-- ==== Sys2Proof/Machine/ChainOps.lean ====
section
/-!
DEFINITION. The vector chain: configurations and their checks (R188 to R191), stages (R192 to R194,
R196, R201 to R203), row statistics (R198 to R200), and the cycles of a drain (R56, R186, R187, R190).
-/
namespace Sys2Proof.Machine

/-- The 64 bytes of configuration `c` of the chain image (R188). -/
def cfgOf (chn : Chain) (c : Nat) : List Byte := slice chn.image (64 * c) 64

def cCtrl (g : List Byte) : Nat := field g 0 4
def cNstg (g : List Byte) : Nat := bits (cCtrl g) 3 0
def cSrc (g : List Byte) : Bool := bit (cCtrl g) 4
def cDlen (g : List Byte) : Nat := bits (cCtrl g) 6 5
def cX0en (g : List Byte) : Bool := bit (cCtrl g) 7
def cX1en (g : List Byte) : Bool := bit (cCtrl g) 8
def cX1mask (g : List Byte) : Bool := bit (cCtrl g) 9
def cRstat (g : List Byte) : Nat := bits (cCtrl g) 11 10
def cStap (g : List Byte) : Nat := bits (cCtrl g) 15 12
def cSemit (g : List Byte) : Bool := bit (cCtrl g) 16
def cStload (g : List Byte) : Bool := bit (cCtrl g) 17
def cSepeq (g : List Byte) : Bool := bit (cCtrl g) 18
def cMfmt (g : List Byte) : Nat := bits (cCtrl g) 22 19
def cNcount (g : List Byte) : Nat := bits (field g 4 4) 23 0
def cEps (g : List Byte) : Word32 := BitVec.ofNat 32 (field g 8 4)
def cConst (g : List Byte) (i : Nat) : Word32 := BitVec.ofNat 32 (field g (48 + 4 * i) 4)

/-- Stage word k, counted from 0 (Table 7.3). -/
def cStage (g : List Byte) (k : Nat) : Nat := field g (16 + 4 * k) 4
def sType (w : Nat) : Nat := bits w 3 0
def sVar (w : Nat) : Nat := bits w 7 4
def sB (w : Nat) : Nat := bits w 11 8
def sC (w : Nat) : Nat := bits w 15 12
def sParam (w : Nat) : Nat := bits w 21 16

/-- The stage words in use. -/
def cStages (g : List Byte) : List Nat := (List.range (min 8 (cNstg g))).map (cStage g)

/-- Variants a stage type has (Table 7.5). -/
def varOk (t v : Nat) : Bool :=
  match t with
  | 0x0 => decide (v ≤ 2)
  | 0x1 | 0x4 => v = 0
  | 0x2 | 0x5 | 0x7 | 0x8 | 0x9 => decide (v ≤ 1)
  | 0x3 => decide (v ≤ 5) || v = 8
  | 0x6 => decide (v ≤ 2)
  | 0xA => decide (v ≤ 5)
  | 0xB => decide (v ≤ 3)
  | _ => false

/-- Whether a stage uses operand b and operand c (Table 7.5). -/
def usesB (t v : Nat) : Bool :=
  match t with
  | 0x0 | 0x1 | 0x2 | 0x3 | 0x4 => true
  | 0xA => decide (3 ≤ v)
  | 0xB => decide (v ≤ 2)
  | _ => false
def usesC (t v : Nat) : Bool := t = 0x2 || t = 0x4 || (t = 0x3 && v = 8)

/-- A row operand (Table 7.4). -/
def isRowOp (c : Nat) : Bool := decide (7 ≤ c) && decide (c ≤ 0xA)

/-- A stage names operand code `c`. -/
def names (g : List Byte) (c : Nat) : Bool := (cStages g).any fun w => sB w = c || sC w = c

/-- Check 1 of Table 7.6 fails. -/
def cfgCheck1 (g : List Byte) : Bool :=
  let st := cStages g
  !bit (cCtrl g) 31 || bits (cCtrl g) 30 23 ≠ 0 || bits (field g 4 4) 31 24 ≠ 0 || field g 12 4 ≠ 0
  || st.any (fun w => bits w 31 22 ≠ 0)
  || (List.range 8).any (fun k => decide (cNstg g ≤ k) && cStage g k ≠ 0)
  || (!cSrc g && cDlen g ≠ 0) || cDlen g = 3 || decide (cMfmt g > 9)
  || st.any (fun w => !varOk (sType w) (sVar w) || decide (sB w ≥ 0xC) || decide (sC w ≥ 0xC)
      || (sType w = 6 && sVar w = 0 && (bits (sParam w) 3 0 = 0 || decide (bits (sParam w) 3 0 > 9))))

/-- Check 3 of Table 7.6 fails. -/
def cfgCheck3 (g : List Byte) : Bool :=
  let expd1 := (cStages g).any fun w => sType w = 9 && sVar w = 1
  (cX1en g && cX1mask g) || (names g 5 && (!cX0en g || cSrc g)) || (names g 6 && !cX1en g)
  || (cX1mask g != expd1)

/-- Check 4 of Table 7.6 fails. -/
def cfgCheck4 (g : List Byte) : Bool :=
  let st := cStages g
  st.any (fun w => (usesB (sType w) (sVar w) == (sB w == 0)) || (usesC (sType w) (sVar w) == (sC w == 0))
    || ((sB w = 0xB || sC w = 0xB) && decide (sType w > 3))
    || (sType w = 0xB && (let q := (cConst g (sParam w % 4)).toNat
          q % 2 = 0 || decide (q < 3) || decide (q ≥ 2 ^ 31))))
  || decide ((st.filter fun w => sType w = 8 && sVar w = 1).length > 1)

/-- Check 5 of Table 7.6 fails, with the state of the row-statistic file. -/
def cfgCheck5 (chn : Chain) (g : List Byte) : Bool :=
  let rowOp := (cStages g).any fun w => isRowOp (sB w) || isRowOp (sC w)
  (decide (cRstat g ≥ 2) && !chn.open_) || (cSemit g && cRstat g ≠ 3)
  || (rowOp && cRstat g ≠ 0) || (rowOp && !chn.complete)
  || ((names g 9 || names g 0xA) && cNcount g = 0)

/-- Check 6 of Table 7.6 fails. -/
def cfgCheck6 (g : List Byte) : Bool :=
  cStload g && (cNstg g ≠ 0 || cSrc g || cRstat g ≠ 0 || cX0en g || cX1en g || cX1mask g || cSemit g)

/-- First failing check of Table 7.6, 0 if none (R191). -/
def cfgFail (chn : Chain) (g : List Byte) : Nat :=
  if !chn.imageOk || cfgCheck1 g then 1
  else if decide (cNstg g > 8) || decide (cStap g > cNstg g) then 2
  else if cfgCheck3 g then 3
  else if cfgCheck4 g then 4
  else if cfgCheck5 chn g then 5
  else if cfgCheck6 g then 6
  else 0

/-- The lanes of one entry in the chain: values, predicates, and what the drain collects. -/
structure LaneSt where
  v    : List Word32
  pr   : List Bool
  /-- Values after stage STAP. -/
  tap  : List Word32
  /-- Mask of a CMPR of variant 1. -/
  mask : Option Word32
  /-- Predicates that entered the last CMPR so far. -/
  cnt  : Nat
  /-- Values that entered the last RED of variant 1 so far. -/
  red  : Option (List Word32)
  deriving DecidableEq, Repr

/-- Everything an entry's stages read besides the lanes. -/
structure ChainIn where
  cfg  : List Byte
  chn  : Chain
  op   : DrainOp
  x0   : Line
  x1   : Line
  i    : Nat
  deriving DecidableEq, Repr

####################

Exercise: All the lines that hold the word "cStages" must appear in the answer, copied from the records.

Expected output:
def cStages (g : List Byte) : List Nat := (List.range (min 8 (cNstg g))).map (cStage g)
def names (g : List Byte) (c : Nat) : Bool := (cStages g).any fun w => sB w = c || sC w = c
  let st := cStages g
  let expd1 := (cStages g).any fun w => sType w = 9 && sVar w = 1
  let st := cStages g
  let rowOp := (cStages g).any fun w => isRowOp (sB w) || isRowOp (sC w)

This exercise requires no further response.